The Cult

Born Into This

By Dimitri
(SugarBuzz USA)

SugarBuzz Magazine

TOTAL DEMORALIZATION AND

THE SACRED LIVES OF DHARMA BUMS....

"Peace Is A Dirty Word-She Used To Be Our Painted Bird-Yeah!"

I skimmed a review of this in Rolling Stone at the grocery store, but I don't remember anything about it. I think the journalist probably knew their names and recalled their "Electric"-circa hits that won them the allegiance of hard-rawk fans, world-wide. "Born Into This" was summarily dismissed by several of my rock-critic acquaintances, but it seems we often have entirely different criteria for evaluating music's worth. Their perceptions sometimes seem a bit clouded now, by their current livelihoods as yuppie professionals, and once music becomes business, you're speaking an entirely different language than I am.

So listen here, wolf-children, and I'll tell you 'bout magic and madness, and the big neon beat. Back in the playful eighties, I was way too busy pretending I was Alice Cooper, cos everyday was Halloween, to worry much about the Cold-War, Wall Street, "Greed Is Good", or any of those "I Hate Reaganomics" hardcore bands. Oh man, who needs straight-edge, when I got T. Rex?

I was utterly charmed and deeply immersed in punk, glam, new-wave, and all things Cult-related. I adored the woeful Adam And The Ants tribal-stomp of Southern Death Cult, and the swirling, gothic-psychedelia of "Love"! "Love" is still one of my favorite albums of all time. They seemed like enchanted emissaries of Eden. Lost kings from some golden age of grooviness.

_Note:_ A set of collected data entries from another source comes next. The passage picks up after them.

/-- floor(√n), bit by bit from bit `k`. -/
def isqrtFrom (n : Nat) : Nat → Nat → Nat
  | 0, r => r
  | k + 1, r => isqrtFrom n k (if (r + 2 ^ k) * (r + 2 ^ k) ≤ n then r + 2 ^ k else r)
def isqrt (n : Nat) : Nat := isqrtFrom n (Nat.log2 n / 2 + 1) 0

/-- The square root, rounded once. The root is taken to 40 bits or more, with a last bit that is 1 where it is inexact: no
mode of R50 can tell it from the exact root. -/
def sqrtFp (f : FloatFmt) (rm : BitVec 3) (draw : BitVec 16) : Fp → FRes
  | .nan s => nanOf f s
  | .inf n => if n then invalid f else { val := f.infBits, flags := 0 }
  | .fin n m e =>
    if m = 0 then { val := f.sign n, flags := 0 }
    else if n then invalid f
    else
      let (m, e) : Nat × Int := if e % 2 = 0 then (m, e) else (2 * m, e - 1)
      let m := m * 2 ^ 100
      let r := isqrt m
      let sticky := if r * r = m then 0 else 1
      roundMag f rm false false (2 * r + sticky) 1 (e / 2 - 51) draw

/-- The order of two values that are not NaN; −0 stands below +0 where `zeros` (R139, R143). -/
def ltFp (zeros : Bool) (x y : Fp) : Bool :=
  match x, y with
  | .inf a, .inf b => a && !b
  | .inf a, _ => a
  | _, .inf b => !b
  | .fin n1 m1 e1, .fin n2 m2 e2 =>
    if m1 = 0 ∧ m2 = 0 then zeros && n1 && !n2
    else decide ((addExact n1 m1 e1 (!n2) m2 e2).1 < 0)
  | _, _ => false

/-- Minimum or maximum of two encodings of one format (R139). -/
def minMaxFp (f : FloatFmt) (isMax : Bool) (a b : Nat) : FRes :=
  let x := decodeFp f a
  let y := decodeFp f b
  let fl := Flags.when (x.isSnan || y.isSnan) Flags.nv
  if x.isNan && y.isNan then { val := f.nan, flags := fl }
  else if x.isNan then { val := b, flags := fl }
  else if y.isNan then { val := a, flags := fl }
  else if ltFp true x y then { val := if isMax then b else a, flags := 0 }
  else { val := if isMax then a else b, flags := 0 }

/-- a × b + c rounded once; `np` negates the product and `nc` the addend (R142). -/
def fmaFp (f : FloatFmt) (rm : BitVec 3) (draw : BitVec 16) (np nc : Bool) (a b c : Fp) : FRes :=
  if a.isNan || b.isNan || c.isNan then
    nanOf f (a.isSnan || b.isSnan || c.isSnan || (mulExact a b).isNone)
  else match mulExact a b with
    | none => invalid f
    | some p => addFp f rm draw (if np then p.neg else p) (if nc then c.neg else c)

/-- x × S / 255, rounded once by RNE (R42, R158). -/
def superScale (x : Fp) (sc : Fp) : FRes :=
  match x, sc with
  | .fin n m e, .fin _ ms es =>
    if m = 0 then { val := FloatFmt.f32.sign n, flags := 0 } else roundMag .f32 0 false n (m * ms) 255 (e + es) 0
  | x, _ => roundFp .f32 0 0 x

/-- Whether a super-scale is refused: negative, ±0, infinite or NaN (R43). -/
def badScale (s : BitVec 32) : Bool :=
  match decodeFp .f32 s.toNat with
  | .fin n m _ => n || m == 0
  | _ => true

/-! ### Conversions (R55 to R60) -/

/-- Float to float (R55 to R57). -/
def cvtFF (src dst : FloatFmt) (rm : BitVec 3) (sat : Bool) (draw : BitVec 16) (x : Nat) : FRes :=
  match decodeFp src x with
  | .nan s => { val := dst.nan, flags := Flags.when s Flags.nv }
  | .inf n =>
    if sat then { val := dst.sign n + dst.maxBits, flags := Flags.nv }
    else { val := dst.sign n + dst.infBits, flags := Flags.when (decide (dst = .e4)) Flags.nv }
  | .fin n m e => if m = 0 then { val := dst.sign n, flags := 0 } else roundMag dst rm sat n m 1 e draw

/-- The bounds of an integer type of width w (R38). -/
def intMin (sgn : Bool) (w : Nat) : Int := if sgn then -(2 ^ (w - 1)) else 0
def intMax (sgn : Bool) (w : Nat) : Int := if sgn then 2 ^ (w - 1) - 1 else 2 ^ w - 1

/-- An integer as w bits. -/
def wrapInt (w : Nat) (v : Int) : Nat := (v % 2 ^ w).toNat

/-- The integer that w bits hold. -/
def readInt (sgn : Bool) (w x : Nat) : Int :=
  let u := x % 2 ^ w
  if sgn ∧ 2 ^ (w - 1) ≤ u then (u : Int) - 2 ^ w else u

/-- Float to integer (R58). -/
def cvtFI (src : FloatFmt) (sgn : Bool) (w : Nat) (rm : BitVec 3) (sat : Bool) (draw : BitVec 16) (x : Nat) : FRes :=
  let out (v : Int) (fl : Flags) : FRes := { val := wrapInt w v, flags := fl }
  let default : Int := if sgn then intMin sgn w else intMax sgn w
  match decodeFp src x with
  | .nan _ => out (if sat then 0 else default) Flags.nv
  | .inf n => out (if sat then (if n then intMin sgn w else intMax sgn w) else default) Flags.nv
  | .fin n m e =>
    let (lo, rem, d) := scaleTo m 1 e 0
    let r := if decide (rem ≠ 0) && roundUp rm n lo rem d draw then lo + 1 else lo
    let v := signed n r
    if v < intMin sgn w then out (if sat then intMin sgn w else default) Flags.nv
    else if intMax sgn w < v then out (if sat then intMax sgn w else default) Flags.nv
    else out v (Flags.when (decide (rem ≠ 0)) Flags.nx)

/-- Integer to integer (R59): .sat clamps a narrowing, and a conversion of one width, which R59 calls neither a narrowing nor a widening. [log 61 DESIGN CHOICE] -/
def cvtII (sgnS : Bool) (ws : Nat) (sgnD : Bool) (wd : Nat) (sat : Bool) (x : Nat) : FRes :=
  let v := readInt sgnS ws x
  let v' := if sat && decide (wd ≤ ws) then max (intMin sgnD wd) (min (intMax sgnD wd) v) else v
  { val := wrapInt wd v', flags := 0 }

/-- Integer to float (R60). -/
def cvtIF (sgn : Bool) (w : Nat) (dst : FloatFmt) (rm : BitVec 3) (sat : Bool) (draw : BitVec 16) (x : Nat) : FRes :=
  let v := readInt sgn w x
  if v = 0 then { val := 0, flags := 0 } else roundMag dst rm sat (decide (v < 0)) v.natAbs 1 0 draw

/-! ### The Q4 codebook (R40, R42) -/

/-- v(c), 256 times the codebook value. -/
def codebook : List Int := [-256, -177, -133, -100, -73, -49, -26, 0, 21, 41, 63, 87, 114, 147, 191, 256]

/-- u = cb(c) × s as a value; it is +0 where s or v(c) is 0. -/
def q4Value (c s : Nat) : Fp :=
  let v := (codebook[c]?).getD 0 * s
  .fin (decide (v < 0)) v.natAbs (-8)

/-! ### The stochastic generator (R53) -/

/-- The draw for element `j` under counter `c` and key `key`. -/
def drawOf (key c : BitVec 64) (j : Nat) : BitVec 16 :=
  let z := key + c * 0x9E3779B97F4A7C15#64 + BitVec.ofNat 64 j * 0xD1B54A32D192ED03#64
  let z := (z ^^^ (z >>> 30)) * 0xBF58476D1CE4E5B9#64
  let z := (z ^^^ (z >>> 27)) * 0x94D049BB133111EB#64
  let z := z ^^^ (z >>> 31)
  z.extractLsb' 48 16

/-- The key of a context's draws: launch ID, superstep, die, tile and context (R53). -/
def drawKey (launch : BitVec 32) (ssn : BitVec 32) (die tile ctx : Nat) : BitVec 64 :=
  (launch ++ ssn) ^^^ (BitVec.ofNat 64 die <<< 48) ^^^ (BitVec.ofNat 64 tile <<< 38) ^^^ (BitVec.ofNat 64 ctx <<< 34)

/-! ### The sum of the matrix unit (R62 to R64) -/

/-- The floor of a term's magnitude in units of 2^g, signed, and whether a part was discarded. -/
def alignTerm (g : Int) (n : Bool) (m : Nat) (e : Int) : Int × Bool :=
  let (q, r, _) := scaleTo m 1 e g
  (signed n q, decide (r ≠ 0))

/-- The result of one output element from the accumulator element and the products' factors (R62, R63). Whether the result is tiny and inexact (R54) is judged
on the rounded sum alone, not on what the floor of R62 discarded. [log 62 DESIGN CHOICE] -/
def mmaSum (c : Fp) (fs : List (Fp × Fp)) : FRes :=
  let ins := c :: fs.map (fun p => p.1) ++ fs.map (fun p => p.2)
  let ps := fs.map (fun p => mulExact p.1 p.2)
  let snan := ins.any Fp.isSnan
  let zeroInf := ps.any Option.isNone
  let ts := c :: ps.filterMap id
  let pos := ts.any (fun t => t == .inf false)
  let neg := ts.any (fun t => t == .inf true)
  if ins.any Fp.isNan then { val := FloatFmt.f32.nan, flags := Flags.when (snan || zeroInf || pos && neg) Flags.nv }
  else if zeroInf then invalid .f32
  else if pos && neg then invalid .f32
  else
    if pos || neg then { val := FloatFmt.f32.sign neg + FloatFmt.f32.infBits, flags := 0 }
    else
      let nz := ts.filterMap (fun t => match t with
        | .fin n m e => if m = 0 then none else some (n, m, e)
        | _ => none)
      match nz with
      | [] => { val := FloatFmt.f32.sign (ts.all Fp.isNeg), flags := 0 }
      | t0 :: tl =>
        let top := tl.foldl (fun (acc : Int) t => max acc (floorLog2 t.2.1 1 t.2.2)) (floorLog2 t0.2.1 1 t0.2.2)
        let g := top - 50
        let parts := nz.map (fun t => alignTerm g t.1 t.2.1 t.2.2)
        let sum := parts.foldl (fun (acc : Int) p => acc + p.1) 0
        let lost := Flags.when (parts.any (fun p => p.2)) Flags.nx
        if sum = 0 then { val := 0, flags := lost }
        else
          let r := roundMag .f32 0 false (decide (sum < 0)) sum.natAbs 1 g 0
          { r with flags := r.flags ||| lost }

Ian Astbury was a glorious, seditionary, hip-priest with a mean tambourine, and Billy's chiming, spell-binding guitar sound was as distinctive, and picturesque, as any eighties guitar-god you could mention. From Bob "Derwood" Andrews to Johnny Marr. From Eddie Van Halen to Andy McCoy. This was absolutely heroic music that heralded a whole new dimension of possibilities, super-saturated with hellfire moons, angelic hearts, elaborate head-dresses, dangling rosaries, beat-generation mysticism, pet bunny rabbits, tarot cards, spooky girlfriends, paisley blouses, cool iron crosses, strobe-lights, peace-pipes, bell-bottoms, bonfires, bare feet, howling incantations...and you could dance to it! "LOVE....OBVIOUSLY...VERY SOON...EVERYBODY..." Was it just me, drunk outta my mind, on my youthful bravado, and Maker's Mark whiskey, or was "Love"-era Cult actually a sustainable-model for a new way of living?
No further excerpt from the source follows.